Quiero usar el directorio /var/www como el directorio que contiene la cárcel chroot. Apache de Debian usa el archivo PID /var/run/apache2.pid; cuando Apache se cambia a /var/www, /var/run/apache2.pid se traduce a /var/www/var/run/apache2.pid. Por lo tanto, creamos ese directorio ahora:
mkdir -p /var/www/var/run
chown -R root:root /var/www/var/run
Ahora debemos decirle a Apache que queremos usar /var/www como nuestro directorio chroot.

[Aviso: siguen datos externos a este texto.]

-- ==== Sys2Proof/Machine/HostCmds.lean ====
section
/-! DEFINITION. Commands of the PCI Express endpoint: one meaning for each. -/

namespace Sys2Proof.Machine

/-- PERST_DEASSERT (R489). -/
def execPerstDeassert (t : Nat) (refclk : Bool) (s : State) : Out :=
  .next (awake s t fun s => perstDeassert s refclk)

/-- LINK_UP (R490). -/
def execLinkUp (t : Nat) (rate : Nat) (width : Nat) (flit : Bool) (s : State) : Out :=
  .next (awake s t fun s => linkUp s rate width flit t)

/-- LINK_DOWN (R502). -/
def execLinkDown (t : Nat) (kind : Nat) (s : State) : Out :=
  .next (awake s t fun s => linkDown s kind t)

/-- FLR (R502). -/
def execFlr (t : Nat) (s : State) : Out :=
  .next (awake s t fun s => flr s t)

/-- D_STATE_CHANGE (R502). -/
def execDStateChange (t : Nat) (d3 : Bool) (s : State) : Out :=
  .next (awake s t fun s => dState s d3 t)

/-- CONFIG_REQUEST (R489). -/
def execConfigRequest (t : Nat) (op : CfgOp) (s : State) : Out :=
  .next (awake s t fun s => configRequest s op t)

/-- BAR0_READ (R493). -/
def execBar0Read (t : Nat) (off : Nat) (n : Nat) (be : Bool) (ide : Bool) (s : State) : Out :=
  .next (awake s t fun s => bar0Read s off n be ide t)

/-- BAR0_WRITE (R492). -/
def execBar0Write (t : Nat) (off : Nat) (bs : List Byte) (be : Bool) (ide : Bool) (s : State) : Out :=
  .next (awake s t fun s => bar0Write s off bs be ide t)

/-- BAR2_READ (R494). -/
def execBar2Read (t : Nat) (o : Nat) (n : Nat) (ide : Bool) (s : State) : Out :=
  .next (awake s t fun s => bar2Read s o n ide t)

/-- BAR2_WRITE (R494). -/
def execBar2Write (t : Nat) (o : Nat) (bs : List Byte) (ide : Bool) (s : State) : Out :=
  .next (awake s t fun s => bar2Write s o bs ide t)

/-- HOST_RING_ENABLE (R497). -/
def execHostRingEnable (t : Nat) (ini : Ini) (j : Nat) (v : W32) (s : State) : Out :=
  .next (awake s t fun s => regPut s ini .pcxHrCfg j (v ||| 0x80000000) t)

/-- HOST_RING_ENTRY_WRITE (R498). -/
def execHostRingEntryWrite (t : Nat) (j : Nat) (s : State) : Out :=
  .next (awake s t fun s => upTo 16 j s fun s => hrEntryWrite s j t)

/-- HOST_RING_PI_WRITE (R498). -/
def execHostRingPiWrite (t : Nat) (j : Nat) (v : W32) (ide : Bool) (s : State) : Out :=
  .next (awake s t fun s => upTo 16 j s fun s => bar0Write s (regOff .pcxHrPi j 0) (toBytesLE 4 v.toNat) true ide t)

/-- HOST_READ_COMPLETION (R498). -/
def execHostReadCompletion (t : Nat) (j : Nat) (ok : Bool) (ep : Bool) (items : List W48) (s : State) : Out :=
  .next (awake s t fun s => upTo 16 j s fun s => hrCompletion s j ok ep items t)

/-- HOST_READ_TIMEOUT (R499). -/
def execHostReadTimeout (t : Nat) (j : Nat) (s : State) : Out :=
  .next (awake s t fun s => upTo 16 j s fun s => hrTimeout s j t)

/-- MSIX_FIRE (R500). -/
def execMsixFire (t : Nat) (ini : Ini) (v : W32) (s : State) : Out :=
  .next (awake s t fun s => regPut s ini .pcxMsixFire 0 v t)

/-- MSIX_UNMASK (R501). -/
def execMsixUnmask (t : Nat) (v : Nat) (s : State) : Out :=
  .next (awake s t fun s => upTo 2048 v s fun s => if linkIsUp s && barServed s true then msixUnmask s v else s)

/-- IDE_INTEGRITY_FAILURE (R503). -/
def execIdeIntegrityFailure (t : Nat) (s : State) : Out :=
  .next (awake s t fun s => ideFailure s t)

end Sys2Proof.Machine
end

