/-- LOCKSTEP_MISMATCH, WATCHDOG_EXPIRY and WATCHDOG_SERVICE outside boot state with a standby and no takeover under
way (R419, R422, R423, R427): a fault of the active pair holds it in reset and begins a takeover; one of the standby
leaves no standby; the active pair's service restarts the watchdog, and any other write is only noted. With nothing
else due, a takeover is complete in the 64th cycle after the fault: the other pair is active, and the faulty one has
failed. -/
def Obligations.PairFaults : Prop :=
  (∀ s r t, runsAt s t r → Shaped r → inBoot r = false → r.boot.warm = false → r.bit .barStat 1 = true → r.pairs.faultAt = none →
    r.pairFailed 0 = false → r.pairFailed 1 = false →
    let a := r.activePair
    let begun (u : State) := (u.core (.barista a)).phase = .inReset ∧ u.pairs.faultAt = some (t, a) ∧ u.pairs.wdogAt = none ∧
      u.activePair = a
    ((r.core (.barista a)).phase ≠ .inReset → completes (.lockstepMismatch t a) s begun) ∧
    ((r.core (.barista (1 - a))).phase ≠ .inReset → completes (.lockstepMismatch t (1 - a)) s fun u =>
      (u.core (.barista (1 - a))).phase = .inReset ∧ u.pairFailed (1 - a) = true ∧ u.bit .barStat 1 = false ∧ u.pairs = r.pairs) ∧
    (∀ w, r.pairs.wdogAt = some w →
      (if w + wdogCycles r ≤ t then completes (.watchdogExpiry t) s begun else exec (.watchdogExpiry t) s = .next r) ∧
      exec (.watchdogService t .barista) s = .next ((noted r t .barWdogSvc 0).setPairs { r.pairs with wdogAt := some t }) ∧
      ∀ ini, ini ≠ .barista → exec (.watchdogService t ini) s = .next (noted r t .barWdogSvc 0))) ∧
  (∀ s c q, q < 2 → s.pairs.faultAt = some (c, q) → s.pairs.returned = true → (dueItems s).length = 1 → s.ntc ≤ c + 64 →
    s.power.asleep = none →
    let u := reach s (c + 64)
    u.ntc = c + 64 ∧ u.activePair = 1 - q ∧ u.pairFailed q = true ∧ u.pairs.faultAt = none ∧ u.bit .barStat 1 = false)

/-- SHADOW_WRITE (R420): the oldest write waiting is repeated at the same offset of the standby's memory; without a standby it
is dropped, and with none waiting nothing changes. RESTORE and RESTORE_COMPLETE (R426): the active pair starts the restore of
a failed pair; 6,144,000 cycles later that pair is the standby with the active pair's memory. -/
def Obligations.PairMemory : Prop :=
  (∀ s r t, runsAt s t r → Shaped r →
    (r.shadowQ = [] → exec (.shadowWrite t) s = .next r) ∧
    (∀ e rest, r.shadowQ = e :: rest →
      let a0 := sramBase + 0x100000 * e.1 + e.2.1
      if r.bit .barStat 1 = true then completes (.shadowWrite t) s fun u =>
        u.shadowQ = rest ∧ memRead u.mem a0 e.2.2.1.length = e.2.2.1 ∧
        ∀ a, ¬ (a0 ≤ a ∧ a < a0 + e.2.2.1.length) → memGet u.mem a = memGet r.mem a
      else exec (.shadowWrite t) s = .next { r with shadowQ := rest })) ∧
  (∀ s r t, runsAt s t r → Shaped r →
    let a := r.activePair
    (∀ ini, exec (.restorePair t ini) s = .next (if ini = .barista ∧ r.pairWorks = true ∧ r.pairFailed (1 - a) = true ∧
      r.bit .barStat 4 = false
      then (((noted r t .barCmd 0).setCore (.barista (1 - a)) Core.reset).setBit .barStat 4 true).setPairs
        { r.pairs with restoreAt := some t }
      else noted r t .barCmd 0)) ∧
    (r.pairs.restoreAt = none → exec (.restoreComplete t) s = .next r) ∧
    (∀ c, r.pairs.restoreAt = some c →
      if t < c + 6144000 then exec (.restoreComplete t) s = .next r
      else completes (.restoreComplete t) s fun u =>
        u.bit .barStat 1 = true ∧ u.bit .barStat 4 = false ∧ u.pairFailed (1 - a) = false ∧ u.pairs.restoreAt = none ∧
        ∀ i, i < 0x100000 → memGet u.mem (sramBase + 0x100000 * (1 - a) + i) = memGet r.mem (sramBase + 0x100000 * a + i)))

Abrimos /etc/apache2/apache2.conf, y justo debajo de la línea PidFile, agregamos una línea ChrootDir:
nano /etc/apache2/apache2.conf
[...]
#
# PidFile: The file in which the server should record its process
# identification number when it starts.
# This needs to be set in /etc/apache2/envvars
#
PidFile ${APACHE_PID_FILE}
ChrootDir /var/www
[...] A continuación, debemos informar a nuestros hosts virtuales que la raíz del documento ha cambiado (por ejemplo, DocumentRoot /var/www se traduce ahora a DocumentRoot /). Podemos hacer esto cambiando la directiva DocumentRoot de cada host virtual o, más fácilmente, creando un enlace simbólico en el sistema de archivos.
2.1 Primer método:Cambiando la raíz del documento
Supongamos que tenemos un host virtual con DocumentRoot /var/www. Ahora debemos abrir la configuración de vhost de ese vhost y cambiar DocumentRoot /var/www a DocumentRoot /. En consecuencia, DocumentRoot /var/www/web1/web ahora se traduciría a DocumentRoot /web1/web, y así sucesivamente. Si desea utilizar este método, debe cambiar DocumentRoot para cada host virtual.
2.2 Segundo método:creación de un enlace simbólico en el sistema de archivos
Este método es más fácil, porque solo tiene que hacerlo una vez y no tiene que modificar ninguna configuración de vhost. Creamos un enlace simbólico que apunta desde /var/www/var/www a /var/www:
mkdir -p /var/www/var
cd /var/www/var
ln -s ../../ www
Finalmente, debemos detener Apache, crear un enlace simbólico desde /var/run/apache2.pid a /var/www/var/run/apache2.pid, y volver a iniciarlo:
service apache2 stop
ln -s /var/www/var/run/apache2.pid /var/run/apache2.pid
service apache2 start
Eso es todo. Ahora puede llamar a sus páginas web como antes, y deberían servirse sin problemas, siempre que sean archivos HTML estáticos o usen mod_php.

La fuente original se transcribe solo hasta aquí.